## Ragnar Sigurðsson, University of Iceland

Math colloquium

**Speaker**: Ragnar
Sigurðsson, University of Iceland

**Title: **Norms on complexifications of real vector
spaces.

Room: VRII-258

Time: Thursday February 6^{th}, 10:50 hrs.

#### Abstract:

The subject of this lecture is of general interest and it only requires knowledge of elementary linear algebra.

The complexification V_C of a real vector space

V is the smallest complex vector space which contains V

as a real subspace. If V is a normed space, then it is

of interest to know how norms may extend from V to V_C.

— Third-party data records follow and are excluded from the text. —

-- ==== Sys2Proof/Machine/Mem.lean ====
section
/-! DEFINITION. Memory: what a byte reads as, writing bytes, and losing a range (spec/11 R273 to R283), with the
canonical form every operation keeps. -/

namespace Sys2Proof.Machine

/-- What an address reads as where no cell lists it: the newest fill that holds it, else zero (log entries 2, 4). -/
def underByte (fs : List Fill) (a : Nat) : Byte :=
  match fs with
  | [] => 0
  | f :: t =>
    if f.lo ≤ a ∧ a < f.hi then
      match f.src with
      | .zero => 0
      | .free k => Config.freeByte k a
    else underByte t a

/-- The address reads as a known zero where no cell lists it. -/
def underZero (fs : List Fill) (a : Nat) : Bool :=
  match fs with
  | [] => true
  | f :: t => if f.lo ≤ a ∧ a < f.hi then f.src == .zero else underZero t a

/-- The cells with one byte rewritten: a zero over a known zero is not listed. -/
def putCell (fs : List Fill) : Tab Byte → Nat → Byte → Tab Byte
  | [], a, v => if v = 0 ∧ underZero fs a then [] else [(a, v)]
  | (i, w) :: t, a, v =>
    if a = i then (if v = 0 ∧ underZero fs a then t else (a, v) :: t)
    else if a < i then (if v = 0 ∧ underZero fs a then (i, w) :: t else (a, v) :: (i, w) :: t)
    else (i, w) :: putCell fs t a v

/-- One byte of a memory. -/
def Memory.get (m : Memory) (a : Nat) : Byte := tabGet (underByte m.fills) m.cells a

/-- A memory with one byte written. -/
def Memory.put (m : Memory) (a : Nat) (v : Byte) : Memory := { m with cells := putCell m.fills m.cells a v }

/-- The canonical form: addresses strictly rising, no listed zero where an unlisted address reads as zero. -/
def cellsWf (fs : List Fill) : Nat → Tab Byte → Bool
  | _, [] => true
  | lo, (i, v) :: t => decide (lo ≤ i) && !(v == 0 && underZero fs i) && cellsWf fs (i + 1) t

/-- The canonical form of a memory. -/
def Memory.wf (m : Memory) : Bool := cellsWf m.fills 0 m.cells

/-- `n` bytes from an address. -/
def Memory.getBytes (m : Memory) (a n : Nat) : List Byte := (List.range n).map fun i => m.get (a + i)

/-- Bytes written from an address, lowest first. -/
def Memory.putBytes : Memory → Nat → List Byte → Memory
  | m, _, [] => m
  | m, a, b :: bs => Memory.putBytes (m.put a b) (a + 1) bs

/-- A range whose contents are lost, or set to zero, at once. -/
def Memory.lose (m : Memory) (lo hi : Nat) (src : FillSrc) : Memory :=
  let f : Fill := { lo := lo, hi := hi, src := src }
  { fills := f :: m.fills, cells := m.cells.filter fun c => c.1 < lo || hi ≤ c.1 }

/-! ### The offset space (spec/11 Table 11.1) -/

/-- First Lantern offset. -/
def lanBase : Nat := 0x010000000000
/-- First scratchpad offset. -/
def padBase : Nat := 0x020000000000
/-- First host-window offset. -/
def hwinBase : Nat := 0x040000000000
/-- Bytes of LPDDR5X. -/
def lpBytes : Nat := 0xA000000000
/-- Bytes of Lantern. -/
def lanBytes : Nat := 0x80000000
/-- Bytes of a turret's scratchpad (spec/11 R283). -/
def padBytes : Nat := 0xC0000

/-- The region a device offset lies in (spec/11 Table 11.1). -/
inductive Region where
  | lpddr | lantern | scratch | mirror | hostWindow | gap
  deriving DecidableEq, Repr

/-- spec/01 R20, spec/11 Table 11.1 and R283. -/
def regionOf (o : Nat) : Region :=
  if o < lpBytes then .lpddr
  else if lanBase ≤ o ∧ o < lanBase + lanBytes then .lantern
  else if padBase ≤ o ∧ o < padBase + 0x10000000 then (if o % 0x100000 < padBytes then .scratch else .gap)
  else if 0x030000000000 ≤ o ∧ o < 0x030004000000 then .mirror
  else if hwinBase ≤ o ∧ o < hwinBase + 0x010000000000 then .hostWindow
  else .gap

/-- Bytes left in the region from an offset; for a scratchpad, in that turret's (spec/11 R283). -/
def regionLeft (o : Nat) : Nat :=
  match regionOf o with
  | .lpddr => lpBytes - o
  | .lantern => lanBase + lanBytes - o
  | .scratch => padBytes - o % 0x100000
  | .mirror => 0x030004000000 - o
  | .hostWindow => hwinBase + 0x010000000000 - o
  | .gap => 0

/-- spec/11 R275, lp_decode: channel and channel-local byte of an LPDDR5X offset under FOLD. -/
def lpDecode (fold offset : Nat) : Nat × Nat :=
  let g := offset >>> 12
  let f := (List.range 3).foldl
    (fun f i => if natBits fold i i = 1 then f ^^^ ((g >>> (7 * i + 7)) % 128) else f) 0
  ((g % 128) ^^^ f, (g >>> 7) * 4096 + offset % 4096)

/-- The offset that FOLD gives to a channel and a channel-local byte: the inverse of R275. -/
def lpEncode (fold ch loc : Nat) : Nat :=
  let hi := (loc / 4096) <<< 7
  let f := (List.range 3).foldl
    (fun f i => if natBits fold i i = 1 then f ^^^ ((hi >>> (7 * i + 7)) % 128) else f) 0
  (hi + (ch ^^^ f)) * 4096 + loc % 4096

/-- spec/11 R279: die, bank, granule and byte of a Lantern offset. -/
def lanDecode (o : Nat) : Nat × Nat × Nat × Nat :=
  (natBits o 13 12, natBits o 19 14, natBits o 30 20, o % 4096)

end Sys2Proof.Machine
end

I will look at a real normed space V and give formulas

for the smallest and largest extension of a general norm

on V to a norm on V_C. These formulas are not explicit

so it is of interest to find explicit formulas in particular

examples. This is possible for extentions of norms induced

by inner products. The Lie norm is the largest

extension of the Euclidean norm on R^n to a complex norm

on C^n.

In complex analysis we deal a lot with plurisubharmonic

functions and an important source for examples are

functions of the form log||f||, where f is a holomorphic

map from a complex manifold into C^n and ||.|| is a norm

on C^n. In his thesis, Auðunn Skúta Snæbjarnarson, studied

the Lie norm on C^n and calculated interesting formulas for

the so called Monge-Ampere measure of log||f||, which is

indeed not an easy task.